By John Boivin, Local Journalism Initiative Reporter

A Passmore couple may be getting some help to demolish their home, after a series of landslides caused most of their property to erode into the Little Slocan River.

Scott Carlson and Christa Brakmann are facing the complete loss of their retirement property, as slow erosion by the Little Slocan River is wearing away the hillside.

Now the RDCK’s Emergency Operations Centre says it may be able to step in and help the couple.

While details of what the EOC can do were not settled by press time, an RDCK official told the Valley Voice “the RDCK is currently working with the Carlsons and the Province to remove the house and mitigate any potential damage to the environment.”

Eroding castle

The slide has been a slow-moving disaster that’s reaching its peak now.

Perched on a point a kilometre or two up from the mouth of the Little Slocan River, Carlson and Brakmann’s 4,000-square-foot home offered spectacular views of the two valleys coming together.

“I was told at one time it was the most expensive piece of housing property in the Slocan,” says Carlson.

But the land the building was on contained a terrible flaw. It was essentially built on top of a natural sand pile – one susceptible to erosion. As a result, while the building is assessed at over half a million dollars, its market worth is far less.

There was no sign of a problem when the couple bought the place, back in 1997. A neighbour had had a small slough into the river, a few years earlier, but it had been shored up with timbers.

“Nobody thought that was a big deal at the time,” he says.

Then the ever-changing Little Slocan River turned and braided into a new configuration, and began eating away at his property.

“It’s the desire of every mountain to flow to the sea,” says Carlson philosophically.

In 2014 the couple spent $150,000 to move the house to the back of the property, after an initial small slide clipped the edge of their land.

“A geo-tech looked at it and said the rest of this area would be safe if we did some remediation at the bottom,” recalls Carlson, but says the idea to add rip-rap rock to the riverbank “would have cost way more than the house and the property to do.”

The couple put some cabled logs at the bottom, as was done at the neighbour’s slide in 1997. They also did some remedial re-vegetation. But that all disappeared in the freshet of 2018, when the next major slide occurred.

“As material disappeared from the bottom, it’s replaced by material from higher up. It’s gravity at work,” says Carlson.

Carlson figures 30,000 dump truck loads of sand have been swept into the river in the last few years. And every day there’s another little trickle of rocks, inexorably eating away at the property.

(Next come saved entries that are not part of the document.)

/-- The places that wait for a lock with WaitFor (43_search_fsm.md R202). -/
inductive WaitSite where
  /-- R208. -/
  | direct (a : Attempt)
  /-- R270. -/
  | zigzag (a : Attempt) (z : ZigLocals)
  /-- R257, with the coarse estimate srC. -/
  | fine (a : Attempt) (bl : BlindLocals) (srC : Int)
  /-- R213 (no retry yet) and R214 (after `tries` retries), with the FEC timeout of R207. -/
  | relock (a : Attempt) (res : Readback) (fTmo : Nat) (tries : Nat)
  /-- R215. -/
  | fec (a : Attempt) (res : Readback) (fTmo : Nat)
deriving DecidableEq, Repr

/-- Where in the SEARCH body the engine is, between two straight lines of primitives. -/
inductive SearchPoint where
  /-- After the MODCODE_EN write of R201. -/
  | reenabled
  /-- After the AGC1 read of R205. -/
  | agc1
  /-- After the two power reads of R205. -/
  | power
  /-- After the last write of R206. -/
  | coarseDone (a : Attempt)
  /-- After the writes that start an acquisition; the lock wait of `site` comes next. -/
  | armed (site : WaitSite)
  /-- After one iteration of the poll loop of R202, `left` iterations before its end. -/
  | wait (site : WaitSite) (left : Nat)
  /-- After the TMG_LOCK read of R209. -/
  | tmgLock (a : Attempt)
  /-- After the DETECTED_STD read of R273. -/
  | zzStd (a : Attempt) (z : ZigLocals)
  /-- After the first FLYWHEEL read of R273. -/
  | zzFly (a : Attempt) (z : ZigLocals)
  /-- After the second FLYWHEEL read of R273. -/
  | zzFlyAgain (a : Attempt) (z : ZigLocals)
  /-- After the two reads of R275. -/
  | zzAbsent (a : Attempt) (z : ZigLocals)
  /-- After the AGC2 read of step `k` of the pre-sweep, `minA` before it (R251). -/
  | sweep (a : Attempt) (k : Nat) (minA : Int)
  /-- After the TMG_REF write of R250. -/
  | tmgRef (a : Attempt) (bl : BlindLocals)
  /-- After the reads of coarse step `k` (R253, R256). -/
  | coarseStep (a : Attempt) (bl : BlindLocals) (k : Nat)
  /-- After the CAR_FREQ read of a coarse step that met the three conditions (R253). -/
  | coarseCar (a : Attempt) (bl : BlindLocals) (srC fAct : Int)
  /-- After the first four reads of R211. -/
  | readStd (a : Attempt) (fTmo : Nat)
  /-- After the last read of R211. -/
  | readRest (a : Attempt) (fTmo : Nat) (std : BitVec 2) (cRaw sRaw tRaw : Int)
  /-- After the CNT_RESET write of R216. -/
  | fecCleared
deriving DecidableEq, Repr

/-- The values GET_SIGNAL_INFO has gathered (45_tracking.md R290). -/
structure InfoLocals where
  freq : Int
  sr : Int
  det : Detected
  err : Int
  total : Int
  rf : Int
deriving DecidableEq, Repr

/-- A program point of a running command, between two straight lines of primitives: what to do with the values read. -/
inductive Kont where
  /-- GET_RF_LEVEL after the AGC1 read (40_lookup.md R148). -/
  | rfAgc
  /-- GET_RF_LEVEL after the LNA gain read. -/
  | rfGain (rf : Int)
  /-- GET_CN after the DETECTED_STD read (R149). -/
  | cnStd
  /-- GET_CN after the 16 samples. -/
  | cnSamples (std : BitVec 2)
  /-- CARRIER_OFFSET after its device read (41_estimators.md R168). -/
  | carrierRead
  /-- SYMBOL_RATE after its device read (R169). -/
  | symbolRead
  /-- TIMING_OFFSET after its device read (R170). -/
  | timingRead
  /-- SELECT_STANDARD after its four writes (42_configuration.md R181). -/
  | stdWritten (res : Word)
  /-- SELECT_CLG after its write (R189). -/
  | clgWritten (g : BitVec 8)
  /-- GET_SIGNAL_INFO after the tuner frequency and CAR_FREQ reads (R290). -/
  | infoCar
  /-- GET_SIGNAL_INFO after the SFR read. -/
  | infoSfr (freq : Int)
  /-- GET_SIGNAL_INFO after the TMG_OFFSET and DETECTED_STD reads. -/
  | infoStd (freq srN : Int)
  /-- GET_SIGNAL_INFO after the AGC1 read. -/
  | infoAgc (freq srT : Int) (std : BitVec 2)
  /-- GET_SIGNAL_INFO after the LNA gain read. -/
  | infoGain (p : InfoLocals)
  /-- GET_SIGNAL_INFO after the DETECTED_STD read of CnMeasure. -/
  | infoCnStd (p : InfoLocals)
  /-- GET_SIGNAL_INFO after the 16 samples of CnMeasure. -/
  | infoCnSamples (p : InfoLocals) (std : BitVec 2)
  /-- GET_SIGNAL_INFO after the CNT_RESET write (R292). -/
  | infoReset (p : InfoLocals) (cn : Int)
  /-- GET_PER after its two reads (R293). -/
  | perRead
  /-- LDPC_MONITOR after the LDPC_CNT_RESET write (R294). -/
  | ldpcRead
  /-- LDPC_MONITOR after writing MODCODE_EN = 0. -/
  | ldpcDisabled
  /-- LDPC_MONITOR after writing MODCODE_EN = ALL_MODCODES. -/
  | ldpcEnabled
  /-- INIT after the CHIP_ID read (46_lifecycle.md R320). -/
  | initId
  /-- INIT after its last write. -/
  | initDone (chipId : BitVec 8)
  /-- TERM after its last write (R321). -/
  | termDone
  /-- STANDBY after its last write (R322). -/
  | standbyDone
  /-- SET_LDPC_MODE after its write (R323). -/
  | ldpcModeDone
  /-- UNLOCK after its write (R325). -/
  | unlockDone
  /-- SEARCH (43_search_fsm.md, 44_blind_zigzag.md). -/
  | search (p : SearchPoint)
deriving DecidableEq, Repr

/-- The engine's program point ch.pc (R31, R33). -/
inductive Point where
  /-- Accepted, no step of the command's rule taken yet (R105 line (9)). -/
  | start
  /-- The next step performs `now`; then `rest`; then the command goes on at `k` with the values read, oldest
  first (`got` holds those read so far). -/
  | before (now : Prim) (rest : List Op) (got : List Int) (k : Kont)
deriving DecidableEq, Repr

/-- A running command. -/
structure Run where
  instr : Instr
  point : Point
deriving DecidableEq, Repr

/-! ## Register banks -/

/-- What every engine has: the BUSY, CMD_RESULT and LAST_OPCODE fields of its status register (R23, R25), its running
command (R31 to R33), and its elapsed time, the sum of the Sleeps of the command last accepted (R203, R350). -/
structure Engine where
  busy : Bool := false
  cmdResult : CmdResult := .ok
  lastOpcode : BitVec 8 := 0
  run : Option Run := none
  elapsed : Nat := 0
deriving DecidableEq, Repr

/-- The global bank: GID (R22), GSTATUS (R23) and MCLK (R24). Every reset value is R370's. -/
structure Global where
  eng : Engine := {}
  chipId : BitVec 8 := 0
  profile : Profile := .p0
  initialized : Bool := false
  standby : Bool := false
  lnaPresent : Bool := false
  ldpcDual : Bool := false
  mclk : Word := 0
deriving DecidableEq, Repr

/-- One channel bank (R25, R26, R28 to R30) and its hidden context (R31). Reserved bits are not stored (R21). Every
reset value is R370's. -/
structure Channel where
  eng : Engine := {}
  state : SearchState := .idle
  locked : Bool := false
  aborted : Bool := false
  ldpcStopped : Bool := false
  blindPhase : BlindPhase := .none
  arg0 : Word := 0
  arg1 : Word := 0
  arg2 : Word := 0
  arg3 : Word := 0
  res0 : Word := 0
  res1 : Word := 0
  res2 : Word := 0
  res3 : Word := 0
  /-- CH_CFG.BER_MODE. -/
  berMode : Bool := false
  reqFreq : Word := 0
  reqSr : Word := 0
  reqRange : Word := 0
  /-- REQ_MODE[8:0]. -/
  reqMode : BitVec 9 := 0
  rslFreq : Word := 0
  rslSr : Word := 0
  rslOffset : Word := 0
  /-- RSL_PARAMS[14:0]. -/
  rslParams : BitVec 15 := 0
  tmFreq : Word := 0
  tmSr : Word := 0
  tmRf : Word := 0
  tmCn : Word := 0
  tmErr : Word := 0
  tmTotal : Word := 0
  /-- TM_PARAMS[14:0]. -/
  tmParams : BitVec 15 := 0
  ldpcStat : Word := 0
  /-- ch.abort. -/
  abortReq : Bool := false
  /-- ch.req. -/
  req : Request := ⟨0, 0, 0, 0, 0, 0, 0, false⟩
  /-- ch.ldpcStopped, the mirror of STATUS.LDPC_STOPPED. -/
  stoppedMirror : Bool := false
  /-- ch.modcodeMask. -/
  modcodeMask : Word := 0
deriving DecidableEq, Repr

/-- The machine. `glob`, `a` and `b` are the spec's state; the other fields are the model's own (log 1, log 10):
the history of the bus, the data of the last host read, the turns to come, and the counter of free turns. -/
structure State where
  glob : Global := {}
  a : Channel := {}
  b : Channel := {}
  /-- Bus transactions so far, newest first. -/
  bus : List BusEvent := []
  /-- What the last host read returned. -/
  hostData : Word := 0
  /-- The turns to come, next first. -/
  turns : List Turn := []
  /-- Turns taken so far. -/
  tick : Nat := 0
deriving DecidableEq, Repr

/-- The machine right after power-on reset (70_reset_and_hazards.md R370). -/
def State.reset : State := {}

/-! ## Outcomes -/

/-- Host accesses outside the interface contract (60_exceptions.md R343, I1). -/
inductive Fault where
  /-- Raised by the step of a host access whose width is not 4 bytes. Safe: the spec's model refuses the access and
  no state changes. -/
  | hostWidth
  /-- Raised by the step of a host access at an address that is not a multiple of 4. Safe, as above. -/
  | hostAlign
  /-- Raised by the step of a host access at an address the map of R72 does not list. Safe, as above. -/
  | hostUnmapped
deriving DecidableEq, Repr

/-- Refusals. No meaning of this model refuses. -/
inductive Refusal where
  /-- Would be raised by an arm of exec that has no meaning yet; there is none. Safe: the run stops. -/
  | notModelled (mnemonic : String)
deriving DecidableEq, Repr

/-- The outcome of a turn. -/
abbrev Result := Host.Outcome State Fault Refusal

/-- What a host access asks for (R70 to R73, R105). -/
inductive HostStep where
  /-- Outside the contract (R343). -/
  | fault (r : Fault)
  /-- An access with no command, and the state after it. -/
  | done (s : State)
  /-- A word written to the command register of `bank`. -/
  | command (bank : Bank) (w : Word)
deriving DecidableEq, Repr

/-! ## Access to the banks -/

/-- The bank of a channel. -/
def State.chan (s : State) : Chan → Channel
  | .a => s.a
  | .b => s.b

/-- `s` with the bank of channel `c` replaced. -/
def State.setChan (s : State) (c : Chan) (ch : Channel) : State :=
  match c with
  | .a => { s with a := ch }
  | .b => { s with b := ch }

/-- `s` with the bank of channel `c` changed by `f`. -/
def State.updChan (s : State) (c : Chan) (f : Channel → Channel) : State := s.setChan c (f (s.chan c))

/-- `s` with the global bank changed by `f`. -/
def State.updGlob (s : State) (f : Global → Global) : State := { s with glob := f s.glob }

/-- The engine of a bank. -/
def State.eng (s : State) : Bank → Engine
  | .global => s.glob.eng
  | .chan c => (s.chan c).eng

/-- `s` with the engine of a bank changed by `f`. -/
def State.updEng (s : State) (e : Bank) (f : Engine → Engine) : State :=
  match e with
  | .global => s.updGlob fun g => { g with eng := f g.eng }
  | .chan c => s.updChan c fun ch => { ch with eng := f ch.eng }

/-- The command the engine of a bank runs. -/
def State.running (s : State) (e : Bank) : Option Run := (s.eng e).run

/-- g.cmdOwner of 10_state.md R32, as a view: the engines that run a command (log 16). -/
def State.cmdOwners (s : State) : List Bank :=
  [Bank.global, .chan .a, .chan .b].filter fun e => (s.running e).isSome

/-- The turn that moves now: the next one listed, else the free one of this tick (log 1). -/
def State.now (s : State) : Turn :=
  match s.turns with
  | t :: _ => t
  | [] => Config.freeTurn s.tick

/-- `s` after its turn has been taken. -/
def State.advance (s : State) : State := { s with turns := s.turns.tail, tick := s.tick + 1 }

end Sys2Proof.Machine
end

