/-- R209, R270, R272 to R275, R219: the carrier zig-zag sweep. The read of TMG_LOCK starts it, or ends the search in NO_LOCK
without timing lock. The last write of a trial starts its lock wait, of ceil(ZZ_TMO / 10) iterations. A trial whose wait
reads a lock, at any iteration, has DETECTED_STD read next, and one whose wait ends without one AGC2_INTEG and CAR_FREQ.
After the read of DETECTED_STD: a lock of another standard than DVBS2 counts, and one of DVBS2 has FLYWHEEL
read. After the first FLYWHEEL read: a good value locks, and a bad one is read again after a Sleep of ZZ_TMO. After the
second: a good value locks, and a bad one is a false lock, which restarts the sweep in LINEAR mode from the low end, and
the third one ends the search in NO_LOCK. After the two reads of a trial without lock: NO_LOCK when the signal is absent
or the trials are spent, else the next trial at the next offset.
LAST_OPCODE at completion is as R105's last sentence has it (log 7). The elapsed time is the model's own field (log 10). -/
def Obligations.ZigzagSweepSteps : Prop :=
  ∀ (s : State) (c : Chan) (a : Attempt) (z : ZigLocals) (v : Int), a.stage = .first →
    let cfg := Config.cfg
    let cls : ZzClass := if a.std = 3 then .s2 else .s1
    let reach : Int := cfg.zzMaxRange a.sr cls
    let ends := fun ev : BusEvent =>
      chanAfter c (fun ch => { ch with state := .noLock, blindPhase := .none }) (ended 0x40 .ok) [ev] s
    let stands := fun (now : Prim) (rest : List Op) (k : SearchPoint) (ev : BusEvent) =>
      chanAfter c id (standing (.search c) (.before now rest [] (.search k))) [ev] s
    let tries := fun (z' : ZigLocals) (off : Int) (ev : BusEvent) =>
      stands (.devWrite c .cfrInit (encCar s.mclk off)) [.prim (.devWrite c .dmdState 2)] (.armed (.zigzag a z')) ev
    let locks := fun ev : BusEvent =>
      chanAfter c (fun ch => { ch with state := .demodLocked })
        (standing (.search c) (.before (.devRead c .detectedStd)
          [.prim (.devRead c .carFreq), .prim (.devRead c .sfr), .prim (.devRead c .tmgOffset)] []
          (.search (.readStd a (if a.algo = .blind then cfg.tmoFecBlind (tier a.sr)
            else cfg.tmoFecCold (tier a.sr)).toNat)))) [ev] s
    (Runs s (.search c) (.before (.devRead c .tmgLock) [] [] (.search (.tmgLock a))) ⟨false, v⟩ →
      let did := chanDid c (.devRead c .tmgLock) (v % 2)
      exec (.search c) s = .next
        (if v % 2 = 0 then ends did
        else
          chanAfter c (fun ch => { ch with state := .carrierZigzagSweep })
            (standing (.search c) (.before (.devWrite c .cfrInit (encCar s.mclk 0)) [.prim (.devWrite c .dmdState 2)] []
              (.search (.armed (.zigzag a ⟨false, 0, 0⟩))))) [did] s)) ∧
    (Runs s (.search c) (.before (.devWrite c .dmdState 2) [] [] (.search (.armed (.zigzag a z)))) ⟨false, v⟩ →
      let n := (cfg.zzTmo a.sr cls + 9) / 10
      let did := chanDid c (.devWrite c .dmdState 2) 0
      exec (.search c) s = .next
        (if n = 0 then stands (.devRead c .agc2Integ) [.prim (.devRead c .carFreq)] (.zzAbsent a z) did
        else stands (.devRead c .demodLock) [.prim (.sleep 10)] (.wait (.zigzag a z) (n - 1)) did)) ∧
    (∀ (lock : BitVec 1) (left : Nat), (s.chan c).abortReq = false →
      Runs s (.search c) (.before (.sleep 10) [] [lock.toNat] (.search (.wait (.zigzag a z) left))) ⟨false, v⟩ →
      exec (.search c) s = .next (chanAfter c id (fun g =>
        { standing (.search c)
            (if lock = 1 then .before (.devRead c .detectedStd) [] [] (.search (.zzStd a z))
            else if left = 0 then
              .before (.devRead c .agc2Integ) [.prim (.devRead c .carFreq)] [] (.search (.zzAbsent a z))
            else .before (.devRead c .demodLock) [.prim (.sleep 10)] [] (.search (.wait (.zigzag a z) (left - 1)))) g
          with elapsed := g.elapsed + 10 }) [] s)) ∧
    (Runs s (.search c) (.before (.devRead c .detectedStd) [] [] (.search (.zzStd a z))) ⟨false, v⟩ →
      let did := chanDid c (.devRead c .detectedStd) (v % 2 ^ 2)
      exec (.search c) s = .next
        (if v % 2 ^ 2 = 3 then stands (.devRead c .flywheel) [] (.zzFly a z) did else locks did)) ∧
    (Runs s (.search c) (.before (.devRead c .flywheel) [] [] (.search (.zzFly a z))) ⟨false, v⟩ →
      let did := chanDid c (.devRead c .flywheel) (v % 2 ^ 4)
      exec (.search c) s = .next
        (if cfg.flywheelTh.toNat ≤ v % 2 ^ 4 then locks did
        else stands (.sleep (cfg.zzTmo a.sr cls)) [.prim (.devRead c .flywheel)] (.zzFlyAgain a z) did)) ∧
    (Runs s (.search c) (.before (.devRead c .flywheel) [] [] (.search (.zzFlyAgain a z))) ⟨false, v⟩ →
      let did := chanDid c (.devRead c .flywheel) (v % 2 ^ 4)
      exec (.search c) s = .next
        (if cfg.flywheelTh.toNat ≤ v % 2 ^ 4 then locks did
        else if z.falseLocks = 2 then ends did
        else tries ⟨true, z.falseLocks + 1, 0⟩ (-reach) did)) ∧
    ∀ agc2 : Int, Runs s (.search c) (.before (.devRead c .carFreq) [] [agc2] (.search (.zzAbsent a z))) ⟨false, v⟩ →
      let strong := (cfg.prof s.glob.profile).zzAgc2AbsentTh.toNat ≤ agc2
      let far := cfg.zzSanityHz.toNat < |carrierOffset s.mclk (v % 2 ^ 24)|
      let n := z.k + 1
      let off : Int :=
        if z.linear then -reach + n * cfg.zzStep a.sr cls
        else (if n % 2 = 1 then (((n + 1) / 2 : Nat) : Int) else -((n / 2 : Nat) : Int)) * cfg.zzStep a.sr cls
      let did := chanDid c (.devRead c .carFreq) (v % 2 ^ 24)
      exec (.search c) s = .next
        (if (strong ∧ far) ∨ (cfg.zzAbsentMode = .either ∧ (strong ∨ far)) then ends did
        else if cfg.zzMaxSteps a.sr cls ≤ n ∨ reach < |off| then ends did
        else tries { z with k := n } off did)
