theorem coarseNext_flow {cfg : Cfg} {c : Chan} {a : Attempt} {bl : BlindLocals} {k : Nat} {got : List Int} {s : State}
    (hs : (s.chan c).state = .blindCoarseSymbolRate) (ha : a.firstOf .blind = true) :
    SearchFlow c .blindCoarseSymbolRate s (coarseNext cfg c a bl k got s) := by
  simp only [coarseNext]
  split
  · exact endFirst_flow ha rfl rfl (by decide) (by decide)
  split
  · exact ⟨Keeps.refl c s, .coarseCar _ _ _ _, rfl, hs, ha, .inl rfl⟩
  split
  · exact coarseStep_flow hs ha
  · exact nextReference_flow hs ha

theorem beginFine_flow {c : Chan} {a : Attempt} {bl : BlindLocals} {srC fC : Int} {s : State}
    (hs : (s.chan c).state = .blindCoarseSymbolRate) (ha : a.firstOf .blind = true) :
    SearchFlow c .blindCoarseSymbolRate s (beginFine c a bl srC fC s) :=
  ⟨keeps_enterPhase c _ s, .armed (.fine a bl srC), rfl, by simpa [SearchPoint.state, WaitSite.state] using hs, ha, .inl rfl⟩

/-! ## The zig-zag sweep -/

theorem zzTrial_flow {cfg : Cfg} {c : Chan} {a : Attempt} {z : ZigLocals} {x : SearchState} {s : State}
    (hs : (s.chan c).state = .carrierZigzagSweep) (ha : a.firstOf .cold = true) (hz : z.falseLocks ≤ 2)
    (he : x = .carrierZigzagSweep ∨ searchEdge x .carrierZigzagSweep = true) (hn : searchEdge x .noLock = true) :
    SearchFlow c x s (zzTrial cfg c a z s) := by
  unfold zzTrial
  split
  · exact endFirst_flow ha hn rfl (by decide) (by decide)
  split
  · exact endFirst_flow ha hn rfl (by decide) (by decide)
  · exact ⟨Keeps.refl c s, .armed (.zigzag a z), rfl, hs, by simp [SearchPoint.fits, WaitSite.fits, ha, hz],
      he.imp Eq.symm id⟩

theorem beginZigzag_flow {cfg : Cfg} {c : Chan} {a : Attempt} {s : State} (ha : a.firstOf .cold = true) :
    SearchFlow c .directLock s (beginZigzag cfg c a s) :=
  (zzTrial_flow (by simp) ha (Nat.zero_le 2) (.inr rfl) rfl).after (keeps_enter c _ s)

theorem zzFalseLock_flow {cfg : Cfg} {c : Chan} {a : Attempt} {z : ZigLocals} {s : State}
    (hs : (s.chan c).state = .carrierZigzagSweep) (ha : a.firstOf .cold = true) (hz : z.falseLocks ≤ 2) :
    SearchFlow c .carrierZigzagSweep s (zzFalseLock cfg c a z s) := by
  unfold zzFalseLock
  split
  · exact endFirst_flow ha rfl rfl (by decide) (by decide)
  · exact zzTrial_flow hs ha (by simp only; omega) (.inl rfl) rfl

theorem zzAbsentNext_flow {cfg : Cfg} {c : Chan} {a : Attempt} {z : ZigLocals} {got : List Int} {s : State}
    (hs : (s.chan c).state = .carrierZigzagSweep) (ha : a.firstOf .cold = true) (hz : z.falseLocks ≤ 2) :
    SearchFlow c .carrierZigzagSweep s (zzAbsentNext cfg c a z got s) := by
  unfold zzAbsentNext
  split
  · exact endFirst_flow ha rfl rfl (by decide) (by decide)
  · exact zzTrial_flow hs ha hz (.inl rfl) rfl

theorem zzLock_flow {cfg : Cfg} {c : Chan} {a : Attempt} {s : State} (ha : a.firstOf .cold = true) :
    SearchFlow c .carrierZigzagSweep s (zzLock cfg c a s) := beginReadback_flow rfl (firstOf_firstOrWarm ha)
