/-- The SEARCH a channel's engine runs after an acceptance: the accepted one, or the one it ran before. -/
theorem searchRun_accept {i : Instr} {s : State} (h : Inv s) (hr : rejection i s = none) (c : Chan) :
    (i = .search c ∧ ((accept i s).eng (.chan c)).run = some ⟨i, .start⟩) ∨
      searchRun ((accept i s).eng (.chan c)).run = searchRun (s.chan c).eng.run := by
  by_cases hc : Bank.chan c = i.bank
  · have hidle : (s.chan c).eng.run = none := by
      have hb := (rejection_none hr).1
      rw [← hc] at hb
      exact (h.engine (.chan c)).run_eq_none hb
    have hrun : ((accept i s).eng (.chan c)).run = some ⟨i, .start⟩ := by rw [hc, accept_eng]
    cases hs : isSearch i with
    | true =>
      cases i with
      | search d =>
        obtain rfl : c = d := Bank.chan.inj hc
        exact .inl ⟨rfl, hrun⟩
      | _ => cases hs
    | false => exact .inr (by rw [hrun, hidle, searchRun_of_not_search _ hs, searchRun_none])
  · right
    rw [accept, State.updEng_eng_other s _ hc, State.eng_chan]

/-- A channel bank that acceptance actions wrote, on which a SEARCH runs only from its start. -/
theorem channelInv_rested {i : Instr} {ch ch' : Channel} (hr : Rested i ch ch')
    (hs : (isSearch i = true ∧ searchRun ch'.eng.run = some .start) ∨ searchRun ch'.eng.run = none)
    (hm : ch.stoppedMirror = ch.ldpcStopped) (hk : ch.ldpcStopped = true → ch.modcodeMask = 0) : ChannelInv ch' := by
  rw [channelInv_iff]
  refine ⟨⟨by simp [hr.locked, hr.state], ?_, ?_⟩, ?_⟩
  · rw [hr.mirror, hr.stopped, hm]
  · rw [hr.mask, hr.stopped]
    exact hk
  · rcases hs with ⟨hi, hs⟩ | hs <;> rw [hs]
    · exact ⟨hr.aborted hi, hr.state, hr.blindPhase⟩
    · exact ⟨by rw [hr.state]; rfl, hr.blindPhase⟩

/-- An accepted command and its acceptance actions keep the invariant. -/
theorem inv_accepted (cfg : Cfg) {i : Instr} {s : State} (h : Inv s) (hi : isAbort i = false)
    (hr : rejection i s = none) : Inv ((ruleOf cfg i).onAccept (accept i s)) := by
  rw [inv_iff]
  refine ⟨fun e => by rw [onAccept_eng]; exact engineInv_accept h hi hr e, fun c => ?_⟩
  have hch := h.chan c
  rcases onAccept_chan cfg i (accept i s) c with ⟨hmem, he⟩ | ⟨hmem, hrest⟩
  · rw [he, accept_chan]
    refine channelInv_same hch rfl rfl rfl rfl rfl id id ?_
    rcases searchRun_accept h hr c with ⟨rfl, -⟩ | hs
    · exact absurd (by simp [rests]) hmem
    · exact hs
  · have hidle : (s.chan c).eng.run = none := (h.engine (.chan c)).run_eq_none (idle_of_rests hr hmem)
    obtain ⟨-, hm, hk, -⟩ := hch
    rw [accept_chan] at hrest
    refine channelInv_rested hrest ?_ hm hk
    rw [hrest.eng]
    rcases searchRun_accept h hr c with ⟨rfl, hrun⟩ | hs
    · exact .inl ⟨rfl, by rw [hrun, searchRun_search]⟩
    · exact .inr (by rw [hs, hidle, searchRun_none])

/-! ## A step of a command other than SEARCH -/

/-- `t` is `s` after transactions, Sleeps and computations of a command other than SEARCH. -/
structure Calm (s t : State) : Prop where
  inv : Inv s → Inv t
  run : ∀ e, (t.eng e).run = (s.eng e).run
  state : ∀ c, (t.chan c).state = (s.chan c).state
  locked : ∀ c, (t.chan c).locked = (s.chan c).locked

theorem Calm.trans {s t u : State} (h : Calm s t) (k : Calm t u) : Calm s u :=
  ⟨k.inv ∘ h.inv, fun e => (k.run e).trans (h.run e), fun c => (k.state c).trans (h.state c),
    fun c => (k.locked c).trans (h.locked c)⟩

theorem Quiet.calm {s t : State} (h : Quiet s t) : Calm s t :=
  ⟨fun hi => inv_quiet hi h, fun e => by rw [h.eng e], h.state, h.locked⟩

theorem Moved.calm {i : Instr} {s t : State} (h : Moved i s t) : Calm s t := by
  refine ⟨fun hi => inv_moved hi h, running_moved h, fun c => ?_, fun c => ?_⟩ <;>
    obtain ⟨g, -, hg⟩ := moved_chan h c <;> rw [hg]

theorem Calm.refl (s : State) : Calm s s := (Quiet.refl s).calm

/-- What a step of a command `i` other than SEARCH leaves: the command stands at one of its own program points, or has
ended, after quiet computations. -/
inductive PlainStep (i : Instr) (s : State) : State → Prop
  | stands {u : State} (now : Prim) (rest : List Op) (got : List Int) (k : Kont) :
      Calm s u → ownsPoint i k = true → PlainStep i s (atPoint i (.before now rest got k) u)
  | ends {u : State} (code : CmdResult) : Calm s u → PlainStep i s (complete i code u)

theorem PlainStep.after {i : Instr} {s s' t : State} (h : Calm s s') (k : PlainStep i s' t) : PlainStep i s t := by
  cases k with
  | stands now rest got k hc hp => exact .stands now rest got k (h.trans hc) hp
  | ends code hc => exact .ends code (h.trans hc)

theorem plainStep_of_settle {cfg : Cfg} {i : Instr} {s t : State} {fl : Flow} (hq : QuietFlow i s fl)
    (h : settle cfg i fl = some t) : PlainStep i s t := by
  rcases settle_cases h with ⟨u, first, rest, k, rfl, rfl⟩ | ⟨u, code, rfl, rfl⟩
  · exact .stands _ _ _ _ hq.1.calm hq.2
  · exact .ends _ (Quiet.calm hq)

Now the sheer precipice is only about 25 feet from his doorstep, and getting closer every week.

He’s worried about the environmental impact of all that material going into the river – and what would happen if his house joined it.

But help has been hard to find.

“Of course your house insurance doesn’t include landslide insurance unless you specifically ask for it,” he says. “And after the first slide no one is going to give us landslide insurance.”

“We applied for disaster financial assistance through the provincial emergency program, and they turned us down, saying it was an ongoing event,” he says.

Since their story came to light, the RDCK has come to some aid. An area emergency official got a geotechnical expert to come in and take a look, and now the Emergency Operations Centre has stepped in. A final agreement still needs to be struck.

Carlson’s glad someone’s addressing the slide’s impact on the river and environment. The affair has cost him about $700,000 he’ll never get back, but he’s hoping the emergency officials can at least protect the river.

“We won’t have any further liability here, which is good,” he says. “It would have added insult to injury if we had to pay to take the house down.”

Carlson and his wife don’t sleep in the building anymore, and he’s bought a new house in Castlegar, near his wife’s work. He seems both resigned and at peace with his problem.

“I would have been totally happy to stay here until I don’t know who I am or where I’m living,” he says. “But we’re living our lives, playing the hand we’re dealt with.”